В моей любимой сцене в фильме «Застава Ильича» герой зовет отца посоветоваться, узнать у него, мудрого, погибшего на войне, о том, что ему делать дальше, как найти себя в изменившемся – очень странном – мире.
– Что надо делать?
– Жить.
– А как? Как?
– Сколько тебе лет?
– Двадцать три.
– А мне двадцать один. Ну как я могу тебе посоветовать?
Сартр знал, что отец не только не посоветовал, но сделал лучшее из всего, что только мог, – избавил сына от собственных советов.
Первое, что я увидела в Париже, как только там оказалась, – могилу Жан-Поля Сартра и Симоны де Бовуар. Я не искала ее целенаправленно, просто прогуливалась по кладбищу Монпарнас, потому что мы сняли крошечную квартиру неподалеку. Я не знала, что это их могила, когда подходила к ней, – думала о том, что могила очень красива, что она – нежная, в августовских лучах – напоминала солнечные пляжи на Лазурном берегу. Я долго стояла и смотрела на даты рождения и смерти.
Jean Paul SARTRE 1905–1980
Simone DE BEAUVOIR 1908–1986
Я знала, что эти шесть лет после смерти Сартра Симоне дались очень тяжело, она утратила не только друга, сообщника, соратника, родственную душу, единомышленника, любовь и страсть, она потеряла смысл жизни. В Париж я приехала с тогдашним парнем. Он подошел ко мне, смотрящей на могилу Сартра и Симоны де Бовуар, и спросил, кто такая Симона де Бовуар. Я рассказала ему. Мне стало тоскливо оттого, что в моей жизни никогда не было человека такой силы, такого родства и такого авторитета, чтобы вот так – вместе и на всю жизнь. Возможно, в ту часть жизни я была свободна, если верить самому Сартру, но нет – я была, скорее, одинока. И мне было не с кем поговорить и некому написать.
3 мая 2016 года
Майские праздники провожу в одиночестве и праздности.
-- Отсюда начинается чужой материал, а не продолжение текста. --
-- ==== Sys2Proof/WellFormed.lean ====
section
/-! DEFINITION. Which terms of `Instr` an encoding can hold: a CTRL or COBR displacement is a multiple of 4
(spec/30_encoding.md R145, R146). Every other field of `Instr` has exactly the width of its field. -/

namespace Sys2Proof

/-- A displacement that the field `opword[23:2]` or `opword[12:2]` can hold: its low two bits are zero (R145, R146). -/
def wordDisp {n : Nat} (disp : BitVec n) : Bool := disp.extractLsb' 0 2 == 0#2

/-- The well-formed instructions. -/
def Instr.wellFormed : Instr → Bool
  | .ld _ _ => true
  | .ldob _ _ => true
  | .ldos _ _ => true
  | .ldib _ _ => true
  | .ldis _ _ => true
  | .ldl _ _ => true
  | .ldt _ _ => true
  | .ldq _ _ => true
  | .lda _ _ => true
  | .mov _ _ => true
  | .movl _ _ => true
  | .movt _ _ => true
  | .movq _ _ => true
  | .st _ _ => true
  | .stob _ _ => true
  | .stos _ _ => true
  | .stib _ _ => true
  | .stis _ _ => true
  | .stl _ _ => true
  | .stt _ _ => true
  | .stq _ _ => true
  | .selno _ _ _ => true
  | .selg _ _ _ => true
  | .sele _ _ _ => true
  | .selge _ _ _ => true
  | .sell _ _ _ => true
  | .selne _ _ _ => true
  | .selle _ _ _ => true
  | .selo _ _ _ => true
  | .addono _ _ _ => true
  | .addog _ _ _ => true
  | .addoe _ _ _ => true
  | .addoge _ _ _ => true
  | .addol _ _ _ => true
  | .addone _ _ _ => true
  | .addole _ _ _ => true
  | .addoo _ _ _ => true
  | .addino _ _ _ => true
  | .addig _ _ _ => true
  | .addie _ _ _ => true
  | .addige _ _ _ => true
  | .addil _ _ _ => true
  | .addine _ _ _ => true
  | .addile _ _ _ => true
  | .addio _ _ _ => true
  | .addc _ _ _ => true
  | .addo _ _ _ => true
  | .addi _ _ _ => true
  | .subono _ _ _ => true
  | .subog _ _ _ => true
  | .suboe _ _ _ => true
  | .suboge _ _ _ => true
  | .subol _ _ _ => true
  | .subone _ _ _ => true
  | .subole _ _ _ => true
  | .suboo _ _ _ => true
  | .subino _ _ _ => true
  | .subig _ _ _ => true
  | .subie _ _ _ => true
  | .subige _ _ _ => true
  | .subil _ _ _ => true
  | .subine _ _ _ => true
  | .subile _ _ _ => true
  | .subio _ _ _ => true
  | .subc _ _ _ => true
  | .subo _ _ _ => true
  | .subi _ _ _ => true
  | .mulo _ _ _ => true
  | .muli _ _ _ => true
  | .divo _ _ _ => true
  | .divi _ _ _ => true
  | .remo _ _ _ => true
  | .remi _ _ _ => true
  | .modi _ _ _ => true
  | .emul _ _ _ => true
  | .ediv _ _ _ => true
  | .shlo _ _ _ => true
  | .shro _ _ _ => true
  | .shli _ _ _ => true
  | .shri _ _ _ => true
  | .shrdi _ _ _ => true
  | .rotate _ _ _ => true
  | .eshro _ _ _ => true
  | .alterbit _ _ _ => true
  | .and _ _ _ => true
  | .andnot _ _ _ => true
  | .bswap _ _ => true
  | .chkbit _ _ => true
  | .clrbit _ _ _ => true
  | .extract _ _ _ => true
  | .modify _ _ _ => true
  | .nand _ _ _ => true
  | .nor _ _ _ => true
  | .not _ _ => true
  | .notand _ _ _ => true
  | .notbit _ _ _ => true
  | .notor _ _ _ => true
  | .or _ _ _ => true
  | .ornot _ _ _ => true
  | .scanbit _ _ => true
  | .scanbyte _ _ => true
  | .setbit _ _ _ => true
  | .spanbit _ _ => true
  | .xnor _ _ _ => true
  | .xor _ _ _ => true
  | .cmpo _ _ => true
  | .cmpi _ _ => true
  | .cmpob _ _ => true
  | .cmpib _ _ => true
  | .cmpos _ _ => true
  | .cmpis _ _ => true
  | .cmpdeco _ _ _ => true
  | .cmpdeci _ _ _ => true
  | .cmpinco _ _ _ => true
  | .cmpinci _ _ _ => true
  | .concmpo _ _ => true
  | .concmpi _ _ => true
  | .testno _ => true
  | .testg _ => true
  | .teste _ => true
  | .testge _ => true
  | .testl _ => true
  | .testne _ => true
  | .testle _ => true
  | .testo _ => true
  | .b disp => wordDisp disp
  | .bx _ => true
  | .bal disp => wordDisp disp
  | .balx _ _ => true
  | .bbc _ _ disp => wordDisp disp
  | .bbs _ _ disp => wordDisp disp
  | .bno disp => wordDisp disp
  | .bg disp => wordDisp disp
  | .be disp => wordDisp disp
  | .bge disp => wordDisp disp
  | .bl disp => wordDisp disp
  | .bne disp => wordDisp disp
  | .ble disp => wordDisp disp
  | .bo disp => wordDisp disp
  | .cmpobg _ _ disp => wordDisp disp
  | .cmpobe _ _ disp => wordDisp disp
  | .cmpobge _ _ disp => wordDisp disp
  | .cmpobl _ _ disp => wordDisp disp
  | .cmpobne _ _ disp => wordDisp disp
  | .cmpoble _ _ disp => wordDisp disp
  | .cmpibno _ _ disp => wordDisp disp
  | .cmpibg _ _ disp => wordDisp disp
  | .cmpibe _ _ disp => wordDisp disp
  | .cmpibge _ _ disp => wordDisp disp
  | .cmpibl _ _ disp => wordDisp disp
  | .cmpibne _ _ disp => wordDisp disp
  | .cmpible _ _ disp => wordDisp disp
  | .cmpibo _ _ disp => wordDisp disp
  | .call disp => wordDisp disp
  | .callx _ => true
  | .calls _ => true
  | .ret => true
  | .flushreg => true
  | .faultno => true
  | .faultg => true
  | .faulte => true
  | .faultge => true
  | .faultl => true
  | .faultne => true
  | .faultle => true
  | .faulto => true
  | .mark => true
  | .fmark => true
  | .syncf => true
  | .atadd _ _ _ => true
  | .atmod _ _ _ => true
  | .dcctl _ _ _ => true
  | .halt _ => true
  | .icctl _ _ _ => true
  | .intctl _ _ => true
  | .intdis => true
  | .inten => true
  | .modac _ _ _ => true
  | .modpc _ _ _ => true
  | .modtc _ _ _ => true
  | .sysctl _ _ _ => true

end Sys2Proof
end

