-- ==== Sys2Proof/Machine/Ops.lean ====
section
/-! DEFINITION. The operations that instructions and implicit calls share: the register cache and the call operation
(spec/45_call_return.md R503 to R509), taking a fault and returning from a handler (spec/60_exceptions.md R650 to R656),
interrupts (R680 to R693), tracing (R700 to R704) and the completion of an instruction. -/

namespace Sys2Proof.Machine

/-- Round up to the next multiple of 16 (R503, SALIGN = 1). -/
def roundUp16 (a : Word) : Word := (a + 15) &&& 0xFFFFFFF0

/-- Set the IP by a transfer of control: the low two bits are dropped (10_state R34), and code after an invalidate is now
fetched from memory (20_memory R125, D15). -/
def State.jump (s : State) (target : Word) : State :=
  (s.withIp (target &&& 0xFFFFFFFC)).withCache { s.cache with bufferStale := [] }

/-! The local register cache (R505 to R509). -/

/-- PFP.a, the frame address in r0 (R507). -/
def State.pfpAddress (s : State) : Word := s.reg 0 &&& 0xFFFFFFF0

/-- FP, the address of the current frame in g15; the processor never uses the low four bits written there (R503 step 3,
R506; 70_reset R749 c). -/
def State.fpAddress (s : State) : Word := s.reg fpReg &&& 0xFFFFFFF0

/-- Whether the last cached set belongs to the frame that r0 names, if there is one (R509 b). -/
def State.chainIntact (s : State) : Bool :=
  match s.frames.cache.getLast? with
  | none => true
  | some f => f.link == s.pfpAddress

/-- Write a suspended set to its save area (R505): 16 word stores, which raise TYPE.MISMATCH and store nothing where the
area is write-protected internal RAM (20_memory R87, notes/assumptions/65.md). -/
def spillSet (f : CachedFrame) : M Unit := do
  let s ← get
  if s.protectedIn s.supervisor f.save 64 then raise .mismatch
  else do
    checkWords f.save 16
    modify (fun t => t.pokeWords f.save f.regs.toList)

/-- `spill_oldest()` (R505). -/
def spillOldest : M Unit := do
  let s ← get
  if s.chainIntact then
    match s.frames.cache with
    | [] => pure ()
    | f :: rest => do
      spillSet f
      modify (fun t => t.withFrames { t.frames with cache := rest })
  else refuse .frameChain

/-- Spill until the cache is empty (R524), `n` bounding the number of sets. -/
def spillAll : Nat → M Unit
  | 0 => pure ()
  | n + 1 => do
    let s ← get
    match s.frames.cache with
    | [] => pure ()
    | _ :: _ => do
      spillOldest
      spillAll n

/-- Whether the set about to be pushed makes the cache spill its oldest (R505): it is the eighth, or the code is not a
high-priority interrupt handler and only the reserved frames are left. -/
def State.pushSpills (s : State) : Bool :=
  let n := s.frames.cache.length + 1
  n == 8 || (n == 8 - s.frames.reserved.toNat && (decide ((pcPriority s.pc).toNat < 28) || !pcInterrupted s.pc))

/-- The suspended set of the current frame as it enters the cache, r2 holding the return address (R503 steps 1 and 2).
Where software has moved FP away from CUR_FRAME the save address is a free choice of the two (R506, U28). -/
def State.suspended (s : State) (rip : Slot) : CachedFrame :=
  let link := s.fpAddress
  { link := link
    save := if link = s.frames.current then link
            else if Config.freeBool s.free Site.saveAddress then s.frames.current else link
    regs := s.locals.set 2 rip }

/-- `push_frame` (R505). The chain of sets already cached is checked when one of them is spilled (log 35). -/
def pushFrame (f : CachedFrame) : M Unit := do
  let s ← get
  if s.pushSpills then
    match s.frames.cache with
    | [] => spillSet f
    | old :: rest =>
      if s.chainIntact then do
        spillSet old
        modify (fun t => t.withFrames { t.frames with cache := rest ++ [f] })
      else refuse .frameChain
  else set (s.withFrames { s.frames with cache := s.frames.cache ++ [f] })

/-- The locals of a new frame (R503, 10_state R26): r0 and r1 as the call sets them, r2 to r15 free values. -/
def newLocals (draw : Nat) (pfp sp : Word) : Vector Slot 16 :=
  ((Vector.ofFn (fun i : Fin 16 => Slot.free draw (Site.newLocal i.val))).set 0 (.val pfp)).set 1 (.val sp)

/-- The register save area of a new frame, as unpredictable as its registers (10_state R26, 93 U7): a free value per word,
where there is RAM (notes/assumptions/10.md). -/
def newSaveArea (draw : Nat) : List Slot := (List.range 16).map (fun i => Slot.free draw (Site.newSave i))

/-- `PFP.p` of a call (R504): call trace mode enabled, by PC.te and TC as they are, in a window of R745 or R746 too
(notes/assumptions/33.md). -/
def State.callTraced (s : State) : Bool := pcTe s.pc && tcMode s.tc evCall

/-- The PFP a call writes: the caller's FP, the prereturn flag, the return type (R503 step 3, R504). -/
def State.linkWord (s : State) (rt : BitVec 3) : Word :=
  s.fpAddress ||| (if s.callTraced then 8 else 0) ||| rt.zeroExtend 32

/-- The new frame of a call at `fp` (R503 steps 3 to 5). -/
def State.enterFrame (s : State) (pfp fp target : Word) : State :=
  ((((s.pokeWords fp (newSaveArea s.free)).withLocals (newLocals s.free pfp (fp + 64))).withGlobals
    (s.globals.set 15 (.val fp))).withFrames
    { s.frames with current := fp, pfpDirty := false
                    unsetPfp := if s.frames.unsetPfp = some fp then none else s.frames.unsetPfp }).withFree (s.free + 1)
    |>.jump target

/-- `do_call(return_ip, target_ip, rt, stack_base)` (R503). -/
def doCall (rip : Slot) (target : Word) (rt : BitVec 3) (base : Word) : M Unit := do
  let s ← get
  pushFrame (s.suspended rip)
  modify (fun t => t.enterFrame (s.linkWord rt) (roundUp16 base) target)

/-- The call operation after a change of PC (R515, R522): a spill is judged in the new mode, and one that faults leaves PC
changed (60_exceptions R640). -/
def switchCall (pc : Word) (rip : Slot) (target : Word) (rt : BitVec 3) (base : Word) : M Unit := do
  modify (fun s => s.setPcNow pc)
  doCall rip target rt base

/-- `pop_frame` (R505): the last cached set, or 16 words of the save area. -/
def popFrame (addr : Word) : M Unit := do
  let s ← get
  match s.frames.cache.getLast? with
  | some f =>
    if f.link = addr then
      set ((s.withLocals f.regs).withFrames { s.frames with cache := s.frames.cache.dropLast })
    else refuse .frameChain
  | none => do
    checkWords addr 16
    let t ← get
    set (t.withLocals (Vector.ofFn (fun i : Fin 16 => Slot.val (t.peek32 true (addr + BitVec.ofNat 32 (4 * i.val))))))

/-- `get_FP_and_IP()` (R507, R523). -/
def returnToFrame : M Unit := do
  let s ← get
  let fp := s.pfpAddress
  popFrame fp
  modify (fun t => ((t.withGlobals (t.globals.set 15 (.val fp))).withFrames
    { t.frames with current := fp, pfpDirty := false }).jump (t.reg 2))

/-! Taking a fault (60_exceptions R650 to R655, R703). -/

/-- The second word of a system-call entry of the fault table (R650). -/
def systemEntryWord : Word := 0x0000027F

/-- What the fault table selects: the handler's address, and whether the call switches to supervisor mode (R650 to R652).
A TRACE fault must select a supervisor procedure (R652). The second word of a system-call entry must have the
encoding R650 prescribes, another is refused (00_scope R11), that of a local entry is reserved and not read
(notes/assumptions/28.md). -/
def faultTarget (typeNumber : BitVec 8) : M (Word × Bool) := do
  let s ← get
  let entry ← readImplicit true (s.tables.fault + typeNumber.zeroExtend 32 * 8)
  if entry.extractLsb' 0 2 = 0#2 then
    if typeNumber = 1 then refuse .traceEntry else pure (entry, false)
  else if entry.extractLsb' 0 2 = 2#2 then do
    let second ← readImplicit true (s.tables.fault + typeNumber.zeroExtend 32 * 8 + 4)
    let n := entry >>> 2
    if second ≠ systemEntryWord then refuse (.faultEntryWord second)
    else if 259 < n.toNat then refuse .faultProcedureNumber
    else do
      let proc ← readImplicit true (s.tables.spt + 48 + 4 * n)
      if proc.extractLsb' 0 2 = 2#2 then pure (proc, !s.supervisor)
      else if proc.extractLsb' 0 2 = 0#2 then
        if typeNumber = 1 then refuse .traceEntry else pure (proc, false)
      else refuse .reservedSptEntry
  else refuse .reservedFaultEntry

/-- The fault record from its lowest word to its highest (R655): eight free words, PC, AC, type and subtype, the address of
the faulting instruction. -/
def faultRecord (draw : Nat) (pc ac typeWord : Word) (ip : Slot) : List Slot :=
  (List.range 8).map (fun i => Slot.free draw (Site.record i)) ++ [.val pc, .val ac, .val typeWord, ip]

/-- The type word of the record: `(T << 16) | S` (R655). -/
def faultTypeWord (typeNumber subtype : BitVec 8) : Word :=
  (typeNumber.zeroExtend 32 <<< 16) ||| subtype.zeroExtend 32

/-- PC as a fault handler starts with it (R652, R703): a switching call sets `em` and loads `te` from SSP.te, a TRACE
fault clears `te`. -/
def State.handlerPc (s : State) (switches trace : Bool) : Word :=
  let pc := if switches then pcSetTe (pcSetSupervisor s.pc true) (s.tables.ssp.getLsbD 0) else s.pc
  if trace then pcSetTe pc false else pc

/-- Where the record of a fault handler starts (R651, R652): the supervisor stack base on a switch, else the current SP. -/
def State.faultStack (s : State) (switches : Bool) : Word :=
  roundUp16 (if switches then s.tables.ssp &&& 0xFFFFFFFC else s.reg 1)

/-- THE FAULT CALL (R650 to R655): `rip` is what the faulting frame's r2 receives, `ip` the faulting address of the
record, `deferred` whether a trace event is kept as `tfp` of the saved PC (R703, R704). -/
def faultCall (typeNumber subtype : BitVec 8) (rip ip : Slot) (deferred : Bool) : M Unit := do
  let (target, switches) ← faultTarget typeNumber
  let s ← get
  let base := s.faultStack switches
  let savedPc := if deferred then pcSetTfp s.pc true else s.pc
  writeImplicit (s.supervisor || switches) base
    (faultRecord s.free savedPc s.ac (faultTypeWord typeNumber subtype) ip)
  modify (fun t => if switches || typeNumber = 1 then t.setPcNow (t.handlerPc switches (typeNumber = 1)) else t)
  doCall rip target 1 (base + Config.faultRecordBytes)

/-! Interrupts (60_exceptions R680 to R693). -/

/-- The number of the most significant 1 bit below bit `n`. -/
def topBit (w : Word) : Nat → Option Nat
  | 0 => none
  | n + 1 => if w.getLsbD n then some n else topBit w n

/-- The word with bit `n` set. -/
def bitWord (n : Nat) : Word := BitVec.ofNat 32 (2 ^ n)

/-- The most significant 1 bit of a word, 0 if there is none: `SW_Int_Priority` of a pending-priorities word (48 R607). -/
def topPriority (w : Word) : BitVec 5 := BitVec.ofNat 5 ((topBit w 32).getD 0)

/-- The priority of a vector (R681). -/
def vectorPriority (v : Byte) : BitVec 5 := v.extractLsb' 3 5

/-- `deliverable` of R682 for a priority. -/
def State.deliverable (s : State) (p : BitVec 5) : Bool := decide ((pcPriority s.pc).toNat < p.toNat) || p == 31

/-- A hardware request: its vector, its IPND bit, and whether it is of a dedicated-mode source. -/
structure Request where
  vector : Byte
  bit : Nat
  dedicated : Bool
  deriving DecidableEq, Repr

/-- The map nibble of a dedicated source, by IPND bit (R692). -/
def Interrupts.mapNibble (i : Interrupts) (bit : Nat) : BitVec 4 :=
  if bit < 4 then i.imap0.extractLsb' (4 * bit) 4
  else if bit < 8 then i.imap1.extractLsb' (4 * (bit - 4)) 4
  else i.imap2.extractLsb' (16 + 4 * (bit - 12)) 4

/-- The vector of a dedicated source: `16 n + 2` (R692). -/
def Interrupts.dedicatedVector (i : Interrupts) (bit : Nat) : Byte := i.mapNibble bit ++ 2#4

/-- The requests of a list of dedicated sources that are pending and enabled. -/
def Interrupts.dedicatedRequests (i : Interrupts) : List Nat → List Request
  | [] => []
  | bit :: rest =>
    if i.pending.getLsbD bit && i.imsk.getLsbD bit && (decide (8 ≤ bit) || (dedicatedPins i.icon).getLsbD bit) then
      { vector := i.dedicatedVector bit, bit := bit, dedicated := true } :: i.dedicatedRequests rest
    else i.dedicatedRequests rest

/-- The request of the expanded-mode pins (R692, log 41). -/
def Interrupts.expandedRequests (i : Interrupts) : List Request :=
  match i.vector with
  | none => []
  | some v =>
    if (i.icon.extractLsb' 0 2 = 1#2 ∨ i.icon.extractLsb' 0 2 = 2#2) ∧ i.imsk.getLsbD 0 then
      [{ vector := v, bit := 0, dedicated := false }]
    else []

/-- The request with the highest vector, the first listed among equals (R683, log 41). -/
def bestRequest : List Request → Option Request
  | [] => none
  | r :: rest =>
    match bestRequest rest with
    | none => some r
    | some q => if r.vector.toNat < q.vector.toNat then some q else some r

/-- The highest hardware request (R682). -/
def Interrupts.hardware (i : Interrupts) : Option Request :=
  bestRequest (i.dedicatedRequests [0, 1, 2, 3, 4, 5, 6, 7, 12, 13] ++ i.expandedRequests)

/-- What `check_pending_interrupts` finds to deliver (R682). -/
inductive Source where
  | nmi
  | hardware (r : Request)
  | software
  deriving DecidableEq, Repr

/-- The choice of R682: NMI first and unconditionally, then, if interrupts are enabled, the higher of the hardware and the
software request, if it is deliverable; a tie is a free choice. -/
def State.pendingSource (s : State) : Option Source :=
  if s.intr.nmiPending && s.intr.nmiFrame.isNone then some .nmi
  else if s.intr.icon.getLsbD 10 then none
  else
    let sp := s.intr.swPriority
    match s.intr.hardware with
    | none => if sp ≠ 0 ∧ s.deliverable sp then some .software else none
    | some r =>
      let hp := vectorPriority r.vector
      if hp.toNat < sp.toNat ∨ (hp = sp ∧ Config.freeBool s.free Site.tie) then
        if s.deliverable sp then some .software else none
      else if s.deliverable hp then some (.hardware r) else none

/-- THE INTERRUPT CALL (R688 to R690): the frame's address is the answer. -/
def interruptCall (v : Byte) (target : Word) : M Word := do
  let s ← get
  let base := roundUp16 (if pcInterrupted s.pc then s.reg 1 else s.tables.isp)
  writeImplicit true base
    [.val s.pc, .val s.ac, .val (v.zeroExtend 32), .free s.free (Site.record 0)]
  modify (fun t => ((t.setPcNow (pcForInterrupt t.pc (vectorPriority v))).withIntr { t.intr with halted := false }))
  doCall (.val s.ip) target 7 (base + 16)
  pure (base + 16)

/-- The entry of a vector in the interrupt table (R686). -/
def vectorEntry (v : Byte) : M Word := do
  let s ← get
  readImplicit false (s.tables.interrupt + 36 + 4 * (v.zeroExtend 32 - 8))

/-- Delivery clears the IPND bit of a dedicated source, but not that of a pin that is detected by level and low (R681). -/
def Interrupts.clearsPending (i : Interrupts) (r : Request) : Bool :=
  r.dedicated && !(i.levelLow.zeroExtend 32).getLsbD r.bit
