-- ==== Sys2Proof/Machine/Debug.lean ====
section
/-! DEFINITION. Conditional faults, marks and `syncf`: spec/46_fault_debug.md R540 to R552. -/

namespace Sys2Proof.Machine

/-- FAULT<cc> (46 R541). -/
def faultCond (mask : BitVec 3) : M Done := do
  let s ← get
  if cond mask s then raise .range else pure {}

/-- `faultno` (46_fault_debug R542). -/
def execFaultno (s : State) : Host.Outcome State Fault Refusal :=
  run 4 (faultCond 0) s

/-- `faultg` (46_fault_debug R543). -/
def execFaultg (s : State) : Host.Outcome State Fault Refusal :=
  run 4 (faultCond 1) s

/-- `faulte` (46_fault_debug R544). -/
def execFaulte (s : State) : Host.Outcome State Fault Refusal :=
  run 4 (faultCond 2) s

/-- `faultge` (46_fault_debug R545). -/
def execFaultge (s : State) : Host.Outcome State Fault Refusal :=
  run 4 (faultCond 3) s

/-- `faultl` (46_fault_debug R546). -/
def execFaultl (s : State) : Host.Outcome State Fault Refusal :=
  run 4 (faultCond 4) s

/-- `faultne` (46_fault_debug R547). -/
def execFaultne (s : State) : Host.Outcome State Fault Refusal :=
  run 4 (faultCond 5) s

/-- `faultle` (46_fault_debug R548). -/
def execFaultle (s : State) : Host.Outcome State Fault Refusal :=
  run 4 (faultCond 6) s

/-- `faulto` (46_fault_debug R549). -/
def execFaulto (s : State) : Host.Outcome State Fault Refusal :=
  run 4 (faultCond 7) s

/-- `mark` (46_fault_debug R550): a trace event, or nothing where mark tracing is off. -/
def execMark (s : State) : Host.Outcome State Fault Refusal :=
  run 4 (pure { events := evMark }) s

/-- `fmark` (46_fault_debug R551): a trace event whatever the mark mode. -/
def execFmark (s : State) : Host.Outcome State Fault Refusal :=
  run 4 (pure { forceMark := true }) s

/-- `syncf` (46_fault_debug R552): every fault is precise, so there is nothing to wait for (D8). -/
def execSyncf (s : State) : Host.Outcome State Fault Refusal :=
  run 4 (pure {}) s


end Sys2Proof.Machine
end

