-- ==== Sys2Proof/Machine/Load.lean ====
section
/-! DEFINITION. Loads and `lda`: spec/40_data_movement.md R200 to R213. -/

namespace Sys2Proof.Machine

/-- A load of `n` bytes that widens one item (40 R202, R203): `read` makes the register's value from the address. -/
def loadItem (n bits : Nat) (read : State → Word → Word) (src : MemOperand) (dst : RegNum) : M Done := do
  checkDst dst
  let s ← get
  let a := efa src s
  checkLoad a n
  setDst dst (read s a)
  unalignedTrap a bits
  pure {}

/-- The words at consecutive addresses, as slots. -/
def State.peekWords (s : State) (a : Word) : Nat → List Slot
  | 0 => []
  | n + 1 => .val (s.peek32 true a) :: s.peekWords (a + 4) n

/-- A load of `count` words into a register group (40 R201, R202). -/
def loadGroup (count alignment bits : Nat) (src : MemOperand) (dst : RegNum) : M Done := do
  if misaligned dst alignment then raise .invalidOperand
  checkDst dst count
  let s ← get
  let a := efa src s
  checkLoad a (4 * count)
  set (s.setGroup dst 0 (s.peekWords a count))
  unalignedTrap a bits
  pure {}

/-- `ld` (40_data_movement R205). -/
def execLd (src : MemOperand) (dst : RegNum) (s : State) : Host.Outcome State Fault Refusal :=
  run (memLength src) (do
    checkDst dst
    let t ← get
    let a := efa src t
    let v ← loadWord a
    setDst dst v
    unalignedTrap a 2
    pure {}) s

/-- `ldob` (40_data_movement R206). -/
def execLdob (src : MemOperand) (dst : RegNum) (s : State) : Host.Outcome State Fault Refusal :=
  run (memLength src) (loadItem 1 0 (fun t a => (t.peek8 true a).zeroExtend 32) src dst) s

/-- `ldos` (40_data_movement R207). -/
def execLdos (src : MemOperand) (dst : RegNum) (s : State) : Host.Outcome State Fault Refusal :=
  run (memLength src) (loadItem 2 1 (fun t a => (t.peek16 true a).zeroExtend 32) src dst) s

/-- `ldib` (40_data_movement R208). -/
def execLdib (src : MemOperand) (dst : RegNum) (s : State) : Host.Outcome State Fault Refusal :=
  run (memLength src) (loadItem 1 0 (fun t a => (t.peek8 true a).signExtend 32) src dst) s

/-- `ldis` (40_data_movement R209). -/
def execLdis (src : MemOperand) (dst : RegNum) (s : State) : Host.Outcome State Fault Refusal :=
  run (memLength src) (loadItem 2 1 (fun t a => (t.peek16 true a).signExtend 32) src dst) s

/-- `ldl` (40_data_movement R210). -/
def execLdl (src : MemOperand) (dst : RegNum) (s : State) : Host.Outcome State Fault Refusal :=
  run (memLength src) (loadGroup 2 2 3 src dst) s

/-- `ldt` (40_data_movement R211). -/
def execLdt (src : MemOperand) (dst : RegNum) (s : State) : Host.Outcome State Fault Refusal :=
  run (memLength src) (loadGroup 3 4 4 src dst) s

/-- `ldq` (40_data_movement R212). -/
def execLdq (src : MemOperand) (dst : RegNum) (s : State) : Host.Outcome State Fault Refusal :=
  run (memLength src) (loadGroup 4 4 4 src dst) s

/-- `lda` (40_data_movement R213). -/
def execLda (src : MemOperand) (dst : RegNum) (s : State) : Host.Outcome State Fault Refusal :=
  run (memLength src) (do
    checkDst dst
    modify (fun t => t.setReg dst (efa src t))
    pure {}) s


end Sys2Proof.Machine
end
Не хватает разговора с человеком, хотя до праздников этих разговоров было очень много и все они мне казались ненужными, никчемными от отсутствия «результативности».
Читаю «Записные книжки» Лидии Гинзбург. Не знаю, с чего вдруг их открыла. Наткнулась на фразу: «Олейников говорит, что Маршак – поэт для взрослых, которые думают, что он поэт для детей». Вспомнила о тебе. Вспомнила о том, что Маршак – мой первый поэт. Стащила его потрепанный сборник (огрызок собрания сочинений) из твоей огромной библиотеки. Читала перед сном, укрывшись одеялом. Он – мое первое ночное чтение, запрещенное, потому что к восьми мне, трехлетней, нужно бежать в детский сад. Но ни ты, ни мама за этим не следили. Помню мое счастье от открытия – он, такой родной, близкий, такой мой, пишет о простых вещах, открывает мне, что хорошо, что плохо, при помощи интонации дарует «солнце». «Мальчику полнеба подарили…» – как в стихотворении у Бориса Рыжего.
Прихожу в детский сад.
– Чем вчера занималась? – спрашивает воспитательница, обдавая резким ароматом каких-то дешевых – советских – духов.
– Читала книгу.
– Надо же! Какую? – улыбается ярко-красными губами.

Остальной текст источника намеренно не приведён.